Dataset excerpts:
^^^^
/-- PUSH0 pushes the zero Word and moves pc by PUSH0_PC_STEP.
Derived: 47_stack_ops.md (R201; pc step by D8), 10_state.md section 4 (R26). -/
def Obligations.Push0PushesZero : Prop :=
  ∀ s : State, (s.size ≠ 1024 → exec .push0 s =
      .next ((s.leaves (0 :: s.stack)).withPc (s.pc + s.params.push0PcStep.val))) ∧
    (s.size = 1024 → exec .push0 s = .next (s.fails .stackOverflow))

/-- PUSHN, N in 1..32, pushes the N bytes of code after pc, big-endian and zero-extended, and moves pc by N + 1.
Derived: 47_stack_ops.md (R202, R203 to R234; pc on error and priority by D9), 30_encoding.md section 2 (R94). -/
def Obligations.PushNPushesItsImmediate : Prop :=
  ∀ p ∈ pushFamily, ∀ s : State,
    (s.pc + p.1 + 1 ≤ s.code.length → s.size ≠ 1024 → ∃ v,
      exec p.2 s = .next ((s.leaves (v :: s.stack)).withPc (s.pc + p.1 + 1)) ∧ U v < 2 ^ (8 * p.1) ∧
      ∀ k < p.1, s.code[s.pc + 1 + k]? = some (v.extractLsb' (8 * (p.1 - 1 - k)) 8)) ∧
    (s.code.length < s.pc + p.1 + 1 → exec p.2 s = .next (s.fails .pushSizeExceedsCodeSize)) ∧
    (s.pc + p.1 + 1 ≤ s.code.length → s.size = 1024 → exec p.2 s = .next (s.fails .stackOverflow))

/-- DUPN, N in 1..16, pushes a copy of the Word at depth N.
Stated: R240. -/
def Obligations.DupNPushesACopy : Prop :=
  (∀ p ∈ dupFamily, hasSelect (0x07F + p.1) p.2) ∧
  ∀ p ∈ dupFamily, ∀ s : State,
    (p.1 ≤ s.size → s.size ≠ 1024 → ∃ v, s.stack[p.1 - 1]? = some v ∧
      exec p.2 s = .next (s.leaves (v :: s.stack))) ∧
    (s.size = 0 → exec p.2 s = .next (s.fails .emptyStack)) ∧
    (s.size ≠ 0 → s.size < p.1 → exec p.2 s = .next (s.fails .indexOutOfRange)) ∧
    (s.size = 1024 → exec p.2 s = .next (s.fails .stackOverflow))

/-- SWAPN, N in 1..16, exchanges the top with the Word at depth N + 1 and nothing else.
Stated: R260. -/
def Obligations.SwapNExchangesTwoWords : Prop :=
  (∀ p ∈ swapFamily, hasSelect (0x08F + p.1) p.2) ∧
  ∀ p ∈ swapFamily, ∀ s : State,
    (p.1 + 1 ≤ s.size → ∃ l, exec p.2 s = .next (s.leaves l) ∧ l.length = s.size ∧ l[0]? = s.stack[p.1]? ∧
      l[p.1]? = s.stack[0]? ∧ ∀ k, k ≠ 0 → k ≠ p.1 → l[k]? = s.stack[k]?) ∧
    (s.size = 0 → exec p.2 s = .next (s.fails .emptyStack)) ∧
    (s.size ≠ 0 → s.size < p.1 + 1 → exec p.2 s = .next (s.fails .indexOutOfRange))

/-- STK.PUSH adds its Word on top, STK.POP returns and removes the top, STK.SIZE returns the size.
Stated: R120, R121, R124. -/
def Obligations.StkPushPopAndSize : Prop :=
  (∀ c : Command, (c.sel = 0x100 → decode c = .ok (.stkPush c.argWord)) ∧ (c.sel = 0x101 → decode c = .ok .stkPop) ∧
    (c.sel = 0x104 → decode c = .ok .stkSize)) ∧
  ∀ s : State,
    (∀ v, (s.size ≠ 1024 → exec (.stkPush v) s = .next (s.leaves (v :: s.stack))) ∧
      (s.size = 1024 → exec (.stkPush v) s = .next (s.fails .stackOverflow))) ∧
    (s.size = 0 → exec .stkPop s = .next (s.fails .stackUnderflow)) ∧
    (∀ v l, s.stack = v :: l → exec .stkPop s = .next ((s.withStack l).answered (.ok (.word v)) none)) ∧
    exec .stkSize s = .next (s.answered (.ok (.size s.stack.length)) none)

/-- STK.PEEK returns the Word at its depth and changes nothing.
Derived: 40_stack_component.md (R122; depth below 1 by D16). -/
def Obligations.StkPeekReturnsTheWordAtADepth : Prop :=
  ∀ (s : State) (d : Int),
    (1 ≤ d → d ≤ s.size → ∃ v, s.stack[d.toNat - 1]? = some v ∧
      exec (.stkPeek d) s = .next (s.answered (.ok (.word v)) none)) ∧
    (s.size = 0 → exec (.stkPeek d) s = .next (s.fails .emptyStack)) ∧
    (s.size ≠ 0 → (s.size : Int) < d → exec (.stkPeek d) s = .next (s.fails .indexOutOfRange)) ∧
    (s.size ≠ 0 → d < 1 → exec (.stkPeek d) s = .refused (.peekDepth d))

/-- STK.SWAP exchanges the top with the Word at its depth.
Derived: 40_stack_component.md (R123; depth below 2 by D16). -/
def Obligations.StkSwapExchangesTwoWords : Prop :=
  ∀ (s : State) (d : Int),
    (2 ≤ d → d ≤ s.size → ∃ l, exec (.stkSwap d) s = .next (s.leaves l) ∧ l.length = s.size ∧
      l[0]? = s.stack[d.toNat - 1]? ∧ l[d.toNat - 1]? = s.stack[0]? ∧
      ∀ k, k ≠ 0 → k ≠ d.toNat - 1 → l[k]? = s.stack[k]?) ∧
    (s.size = 0 → exec (.stkSwap d) s = .next (s.fails .emptyStack)) ∧
    (s.size ≠ 0 → (s.size : Int) < d → exec (.stkSwap d) s = .next (s.fails .indexOutOfRange)) ∧
    (s.size ≠ 0 → d < 2 → exec (.stkSwap d) s = .refused (.swapDepth d))

/-- Push then Pop returns the Word and restores the Stack; Swap twice restores it.
Derived: 40_stack_component.md (R125 c, R125 e). -/
def Obligations.StackLaws : Prop :=
  (∀ (s t u : State) (v : Word), exec (.stkPush v) s = .next t → t.rspPort = some (.ok .none) →
    exec .stkPop t = .next u → u.rspPort = some (.ok (.word v)) ∧ u.stack = s.stack) ∧
  (∀ (s t u : State) (d : Int), exec (.stkSwap d) s = .next t → exec (.stkSwap d) t = .next u →
    u.stack = s.stack)

/-- MEM.STORE writes its bytes at its offset, growing Memory to the exact end, and no other byte.
Derived: 41_memory_component.md (R130; empty payload by D15, MEM_LIMIT by D12), 20_memory.md section 2 (R63, R65). -/
def Obligations.MemStoreWritesItsBytes : Prop :=
  ∀ (s : State) (v : Bytes) (p : Nat),
    (s.memOk (p + v.length) → ∃ m, exec (.memStore v p) s = .next ((s.withMem m).answered (.ok .none) none) ∧
      m.mlen = max s.mem.mlen (p + v.length) ∧ (∀ k < v.length, some (m.readByte (p + k)) = v[k]?) ∧
      (∀ a, a < p ∨ p + v.length ≤ a → m.readByte a = s.mem.readByte a)) ∧
    (¬ s.memOk (p + v.length) → exec (.memStore v p) s = .refused (.memLimit (p + v.length)))

/-- MEM.STOREB writes one byte and MEM.STOREW the 32 bytes of its Word, most significant first.
Derived: 41_memory_component.md (R134, R135; MEM_LIMIT by D12), 20_memory.md section 3 (R67). -/
def Obligations.MemStoreByteAndWordWriteTheirBytes : Prop :=
  ∀ (s : State) (p : Nat),
    (∀ b, (s.memOk (p + 1) → ∃ m, exec (.memStoreB b p) s = .next ((s.withMem m).answered (.ok .none) none) ∧
      m.mlen = max s.mem.mlen (p + 1) ∧ m.readByte p = b ∧ (∀ a, a ≠ p → m.readByte a = s.mem.readByte a)) ∧
      (¬ s.memOk (p + 1) → exec (.memStoreB b p) s = .refused (.memLimit (p + 1)))) ∧
    (∀ w, (s.memOk (p + 32) → ∃ m, exec (.memStoreW w p) s = .next ((s.withMem m).answered (.ok .none) none) ∧
      m.mlen = max s.mem.mlen (p + 32) ∧ (∀ k < 32, m.readByte (p + k) = w.extractLsb' (248 - 8 * k) 8) ∧
      (∀ a, a < p ∨ p + 32 ≤ a → m.readByte a = s.mem.readByte a)) ∧
      (¬ s.memOk (p + 32) → exec (.memStoreW w p) s = .refused (.memLimit (p + 32))))

/-- MEM.LOAD returns exactly size bytes from its offset and MEM.LOADB one, zero past the length, changing nothing.
Stated: R131, R132. -/
def Obligations.MemLoadsReturnBytesWithoutGrowth : Prop :=
  (∀ c : Command, (c.sel = 0x111 → decode c = .ok (.memLoad c.argOff c.argSize)) ∧
    (c.sel = 0x112 → decode c = .ok (.memLoadB c.argOff))) ∧
  ∀ (s : State) (p : Nat),
    (∀ n, ∃ r, exec (.memLoad p n) s = .next (s.answered (.ok (.bytes r)) none) ∧ r.length = n ∧
      ∀ k < n, r[k]? = some (s.mem.readByte (p + k)) ∧ (s.mem.mlen ≤ p + k → r[k]? = some 0)) ∧
    (∃ b, exec (.memLoadB p) s = .next (s.answered (.ok (.byte b)) none) ∧ b = s.mem.readByte p ∧
      (s.mem.mlen ≤ p → b = 0))

/-- MEM.LOADW returns the 32 bytes at its offset as a Word, most significant first, changing nothing.
Derived: 41_memory_component.md (R133; result as a Word by D5). -/
def Obligations.MemLoadWordReturnsBigEndian : Prop :=
  ∀ (s : State) (p : Nat), ∃ w, exec (.memLoadW p) s = .next (s.answered (.ok (.word w)) none) ∧
    ∀ k < 32, w.extractLsb' (248 - 8 * k) 8 = s.mem.readByte (p + k)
^^^^
:: Work order ::
Beginning at the line above that contains "Derived: 47_stack_ops.md (R201;", return each line exactly through the line that contains "(s.pc + p.1 + 1 ≤ s.code.length → s.size ≠", and no others.

:: Written answer ::
Derived: 47_stack_ops.md (R201; pc step by D8), 10_state.md section 4 (R26). -/
def Obligations.Push0PushesZero : Prop :=
  ∀ s : State, (s.size ≠ 1024 → exec .push0 s =
      .next ((s.leaves (0 :: s.stack)).withPc (s.pc + s.params.push0PcStep.val))) ∧
    (s.size = 1024 → exec .push0 s = .next (s.fails .stackOverflow))

/-- PUSHN, N in 1..32, pushes the N bytes of code after pc, big-endian and zero-extended, and moves pc by N + 1.
Derived: 47_stack_ops.md (R202, R203 to R234; pc on error and priority by D9), 30_encoding.md section 2 (R94). -/
def Obligations.PushNPushesItsImmediate : Prop :=
  ∀ p ∈ pushFamily, ∀ s : State,
    (s.pc + p.1 + 1 ≤ s.code.length → s.size ≠ 1024 → ∃ v,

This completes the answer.